'He was treated like a water bottle': L39ION provide Ian Garrison a chance to start again

Ian Garrison controls the peloton for Deceuninck-QuickStep at the 2020 Vuelta a España
Ian Garrison controls the peloton for Deceuninck-QuickStep at the 2020 Vuelta a España (Image credit: Getty Images Sport)

Ian Garrison was a surprise signing for 2022 by L39ION of Los Angeles as it moves towards in its second year as a Continental programme. The Georgia-based Garrison spent the last two seasons on the WorldTour level with the world’s top team, Deceuninck-QuickStep

It was a huge step to make two years ago as a 21-year-old when Garrison moved on from the Hagens Berman Axeon development squad, but he had vaulted into the spotlight in 2019 by sweeping U23 and US Pro time trial national titles and took the silver medal in the ITT at Worlds in Yorkshire.

With the stars-and-stripes jersey on his shoulders, he signed a two-year contract with Deceuninck-QuickStep that took him through this season. The fairytale career appeared to be over, but it had just started again.

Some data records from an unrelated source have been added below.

/-- What the row of a lane that goes down answers for it. -/
def LaneGone (l : Nat) (s t : State) : Prop :=
  t = { reported s t with brd := t.brd, csi := t.csi, lanes := t.lanes, streams := t.streams } ∧ (brdLane t l).down = true ∧
    (∀ j, j ≠ l → brdLane t j = brdLane s j) ∧ (∀ j, j ≠ l → lane t j = lane s j) ∧ (lane t l).locked = false ∧
    (lane t l).downs = min 255 ((lane s l).downs + 1) ∧
    (∀ k f, s.brd.map.getD l 0xFF < 32 → k ∈ bridleStreams s.cfg.active → (stream s k).frames = [f] → f.decided = false →
      bit f.flags 0 = false → ∃ g, (stream t k).frames = [g] ∧ g.flags = f.flags ||| vLane ||| vRetracted ∧
        g.serial = f.serial ∧ g.decided = true)

/-- A lane that is declared down after its source or its sync errors were noted. -/
theorem laneGone_declareDown (hu : u = { reported s u with lanes := u.lanes }) (hdowns : (lane u l).downs = (lane s l).downs)
    (hothers : ∀ j, j ≠ l → lane u j = lane s j) (hact : laneActive s l = true) (hup : (brdLane s l).down = false)
    (hbrd : l < s.brd.lanes.length) (hlane : l < u.lanes.length) : LaneGone l s (declareDown l u) := by
  have hbrdOf : u.brd = s.brd := by rw [hu]; rfl
  have hcfg : u.cfg = s.cfg := by rw [hu]; rfl
  have hstreams : u.streams = s.streams := by rw [hu]; rfl
  have hbrdLane : ∀ j, brdLane u j = brdLane s j := fun j => congrArg (fun b : Brd => b.lanes.getD j {}) hbrdOf
  have hact' : laneActive u l = true := by
    rw [laneActive, brdBlk, hcfg]
    exact hact
  have hup' : (brdLane u l).down = false := by rw [hbrdLane]; exact hup
  obtain ⟨hframe, hdown, hbrdRest, hrest, hlocked, hcount⟩ := declareDown_facts hact' hup' (hbrdOf ▸ hbrd) hlane
  refine ⟨?_, hdown, fun j hj => (hbrdRest j hj).trans (hbrdLane j), fun j hj => (hrest j hj).trans (hothers j hj), hlocked,
    hdowns ▸ hcount, fun k f hmap hk hone hdec hopen => ?_⟩
  · rw [hframe, hu]
    rfl
  · exact declareDown_retracts hact' hup' (hbrdOf ▸ hmap) (hcfg ▸ hk) ((stream_of_streams hstreams).symm ▸ hone) hopen hdec

/-! ## The marks of an ALIGN row (04 R119-R121) -/

/-- A lane under an ALIGN row of sequence number `q`. -/
def markTaken (marks seqs : List Nat) (q : Nat) (t : State) (l : Nat) : State :=
  if seqs.getD l 0 = q then modLane l (fun x => { x with locked := true }) (modBrdLane l (fun x => { x with mark := marks.getD l 0xFF }) t)
  else countLink 5 1 t

/-- From `s` to `t` lanes other than `l` may have taken marks. -/
structure MarkedBeside (l : Nat) (s t : State) : Prop where
  frame : t = { s with brd := { s.brd with lanes := t.brd.lanes, link := t.brd.link }, lanes := t.lanes }
  brdLength : t.brd.lanes.length = s.brd.lanes.length
  length : t.lanes.length = s.lanes.length
  brdLane : brdLane t l = brdLane s l
  lane : lane t l = lane s l

theorem MarkedBeside.refl (s : State) : MarkedBeside l s s := ⟨rfl, rfl, rfl, rfl, rfl⟩

theorem MarkedBeside.trans (h : MarkedBeside l s t) (h' : MarkedBeside l t u) : MarkedBeside l s u where
  frame := by rw [h'.frame, h.frame]
  brdLength := h'.brdLength.trans h.brdLength
  length := h'.length.trans h.length
  brdLane := h'.brdLane.trans h.brdLane
  lane := h'.lane.trans h.lane

theorem markedBeside_markTaken {q : Nat} (hj : j ≠ l) : MarkedBeside l s (markTaken marks seqs q s j) := by
  unfold markTaken
  split
  · exact ⟨rfl, List.length_modify .., List.length_modify .., brdLane_modBrdLane_ne hj.symm, lane_modLane_ne hj.symm⟩
  · exact ⟨rfl, rfl, rfl, rfl, rfl⟩

theorem markTaken_frame {q : Nat} : markTaken marks seqs q s j = { s with
    brd := { s.brd with lanes := (markTaken marks seqs q s j).brd.lanes, link := (markTaken marks seqs q s j).brd.link }
    lanes := (markTaken marks seqs q s j).lanes } := by
  unfold markTaken
  split <;> rfl

/-- The state under an ALIGN row of sequence number `q`, before the lanes take their marks. -/
def aligning (q : Nat) (s : State) : State := modBrd (fun b => { b with alignSeq := some q }) s

/-- From `s` to `t` lanes may have taken marks. -/
def Aligned (s t : State) : Prop :=
  t = { s with brd := { s.brd with lanes := t.brd.lanes, link := t.brd.link }, lanes := t.lanes }

theorem Aligned.refl (s : State) : Aligned s s := rfl

theorem Aligned.trans (h : Aligned s t) (h' : Aligned t u) : Aligned s u := by
  unfold Aligned at *
  rw [h', h]

/-- An up lane of the row takes its mark, whatever the others do. -/
theorem foldl_markTaken_own {q : Nat} {ls : List Nat} (hin : l ∈ ls) (hnodup : ls.Nodup) (hseq : seqs.getD l 0 = q)
    (hbrd : l < s.brd.lanes.length) (hlane : l < s.lanes.length) :
    brdLane (ls.foldl (markTaken marks seqs q) s) l = { brdLane s l with mark := marks.getD l 0xFF } ∧
      (lane (ls.foldl (markTaken marks seqs q) s) l).locked = true := by
  obtain ⟨u, hu, ht⟩ := foldl_passes MarkedBeside.refl MarkedBeside.trans hnodup hin
    (fun s j _ hj => markedBeside_markTaken (marks := marks) (seqs := seqs) (q := q) (s := s) hj) s
  have hown : markTaken marks seqs q u l =
      modLane l (fun x => { x with locked := true }) (modBrdLane l (fun x => { x with mark := marks.getD l 0xFF }) u) := if_pos hseq
  have hbrd' : l < u.brd.lanes.length := hu.brdLength ▸ hbrd
  have hlane' : l < (modBrdLane l (fun x => { x with mark := marks.getD l 0xFF }) u).lanes.length := hu.length ▸ hlane
  constructor
  · rw [ht.brdLane, hown, ← hu.brdLane]
    exact brdLane_modBrdLane hbrd'
  · rw [ht.lane, hown, lane_modLane hlane']

/-- A lane that is not of the row, or whose sequence number differs, keeps its mark. -/
theorem foldl_markTaken_not {q : Nat} {ls : List Nat} (hnot : l ∉ ls ∨ seqs.getD l 0 ≠ q) :
    brdLane (ls.foldl (markTaken marks seqs q) s) l = brdLane s l := by
  refine (foldl_steps (R := fun s t => brdLane t l = brdLane s l) (fun _ => rfl) (fun h h' => h'.trans h) ls (fun t j hj => ?_) s)
  by_cases hl : j = l
  · subst hl
    rw [markTaken, if_neg (hnot.resolve_left fun h => h hj)]
    rfl
  · exact (markedBeside_markTaken hl).brdLane

theorem mem_upLanes (hact : laneActive s l = true) : l ∈ upLanes s ↔ (brdLane s l).down = false := by
  have hlt : l < 32 := by
    simp only [laneActive, Bool.and_eq_true, decide_eq_true_eq] at hact
    exact hact.1
  simp [upLanes, hlt, hact]

theorem exec_alignRow (hclk : enginesClocked s = true) : exec (.alignRow marks seqs) s =
    .next ((upLanes s).foldl (markTaken marks seqs (rowSeq s seqs)) (aligning (rowSeq s seqs) s)) :=
  congrArg Host.Outcome.next (if_neg (by simp [hclk]))

end

/-! ## The obligation -/

/-- Settles O46: a lane that goes down by what `declareDown` does, the marks of an ALIGN row by a fold in which each lane takes its
own. -/
theorem lanesFollowed : Obligations.LanesFollowed := by
  intro l s hclk hact hbrd hlanes
  have hl : l < 32 := by
    simp only [laneActive, Bool.and_eq_true, decide_eq_true_eq] at hact
    exact hact.1
  refine ⟨fun i hi hup => ?down, fun hup hfree => ?deskew, fun hdown hfree => ?laneUp, fun hforced => ?forced,
    fun marks seqs => ?align⟩
  case down =>
    rcases hi with rfl | rfl
    · have hlane : l < s.lanes.length := by omega
      have hrow : exec (.laneDown l) s = .next (declareDown l (modLane l (fun x => { x with syncErr := min 65535 (x.syncErr + 4) }) s)) :=
        congrArg Host.Outcome.next (if_pos (by simp [hclk, hl]))
      exact ⟨_, hrow, laneGone_declareDown rfl (by rw [lane_modLane hlane]) (fun j hj => lane_modLane_ne hj) hact hup
        (by omega) (by rw [modLane, List.length_modify]; exact hlane)⟩
    · have hrow : exec (.deskewFailure l) s = .next (declareDown l (raise (56 + l / 4) s)) :=
        congrArg Host.Outcome.next (if_pos (by rw [hclk, hact]; rfl))
      have hlanes' : (raise (56 + l / 4) s).lanes = s.lanes := by rw [raise_eq]
      have hlane : ∀ j, lane (raise (56 + l / 4) s) j = lane s j := fun j => congrArg (fun x : List Lane => x.getD j {}) hlanes'
      exact ⟨_, hrow, laneGone_declareDown (by rw [raise_eq]; rfl) (by rw [hlane]) (fun j _ => hlane j) hact hup (by omega)
        (by rw [hlanes']; omega)⟩
  case deskew =>
    have hact' : laneActive (raise (56 + l / 4) s) l = true := by rw [raise_eq]; exact hact
    have hup' : (brdLane (raise (56 + l / 4) s) l).down = false := by rw [raise_eq]; exact hup
    have hlog : logicalOf (raise (56 + l / 4) s) l = logicalOf s l := by rw [raise_eq]; rfl
    have hrow : exec (.deskewFailure l) s = .next (declareDown l (raise (56 + l / 4) s)) :=
      congrArg Host.Outcome.next (if_pos (by rw [hclk, hact]; rfl))
    rw [hrow, declareDown_eq hact' hup', hlog, if_pos hfree, downTold, hlog]
    rfl
  case laneUp => exact congrArg Host.Outcome.next (if_pos (by simp [hclk, hact, hdown, hfree]))
  case forced => exact congrArg Host.Outcome.next (if_neg (by simp [hforced]))
  case align =>
    generalize hq : rowSeq s seqs = q
    have hframe := foldl_steps (R := Aligned) .refl .trans (upLanes s)
      (fun t j _ => markTaken_frame (marks := marks) (seqs := seqs) (q := q) (j := j) (s := t)) (aligning q s)
    refine ⟨_, hq ▸ exec_alignRow hclk, ?_, ?_, fun hup hseq => ?_, fun hnot => ?_⟩
    · rw [hframe]
      rfl
    · rw [hframe]
      rfl
    · obtain ⟨hmark, hlocked⟩ := foldl_markTaken_own (s := aligning q s) (marks := marks) (seqs := seqs)
        (ls := upLanes s) ((mem_upLanes hact).mpr hup) (List.nodup_range.filter _) hseq (hbrd ▸ hl) (hlanes ▸ (by omega))
      exact ⟨hmark, hlocked⟩
    · have hrest := foldl_markTaken_not (s := aligning q s) (marks := marks) (seqs := seqs) (q := q) (ls := upLanes s) (l := l)
        (hnot.imp (fun hdown hin => by simp [(mem_upLanes hact).mp hin] at hdown) id)
      exact hrest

“I’ve known him since he was a junior. He’s very calm, composed and mature beyond his years. Some have frantic energy in a race. He’s the same at 40 miles per hour or sitting in a chair. He can do anything,” said Reed McCalvin, Director of Finance and Culture at L39ION of Los Angeles, who worked for 10 years at Hagens Berman Axeon and knew Garrison from his three-year stint there.

“I know Ian had been told by [Patrick] Lefevere ‘your services are no longer needed’, and he was treated as a commodity, treated like a water bottle and just tossed aside. I told him the door is always open [at L39ION] and followed up after the Joe Martin Stage Race. I pitched him and he jumped in.”

L39ION scooped up wins across the US in top criteriums like Saint Francis Tulsa Tough, The Gateway Cup, Boise Twilight and Athens Twilight. They participated in their first-ever UCI stage race at Joe Martin Stage Race in Arkansas and came away with the overall title, won by Tyler Williams. 

McCalvin said they anticipate stage racing will make a comeback in the US after two years of COVID-19 cancellations, events such as Tour of the Gila, Redlands Classic and Tour of Utah.

He said the team is happy to have a big engine like Garrison to carry them in any race, but they do see him as a key to more success in one-hour criteriums, the bread and butter of US racing.

“We have big plans for him. He’s such as a big unit, he can pull and control 80 per cent of a race, then turn it over to the lead-out. Basically, he’s skipping the first 100 kilometres of a road race and can keep it going for an hour. Then the other five can take over. He’s a huge value add for us,” McCalvin told Cyclingnews.

One of the goals for brothers Justin and Cory Williams in founding L39ION, Reed said, was to give athletes a good home for cycling, since they found so many good people were leaving cycling and still had more to give.

“He can win US Pro time trial, or any TT that is not all uphill. Ian is one of the best and he can reset his mental and physical health with a lot left to give. We want to rescue guys and give them a platform to be happy. If he wants to stay with us for 20 years, great. If a WorldTour team wants him [after a year], good for him.”

Back in the US

Ian Garrison 2018 Tour of California Chris Graythen/Getty Images

Ian Garrison at the 2018 Tour of California with Hagens Axeon Berman (Image credit: Chris Graythen/Getty Images )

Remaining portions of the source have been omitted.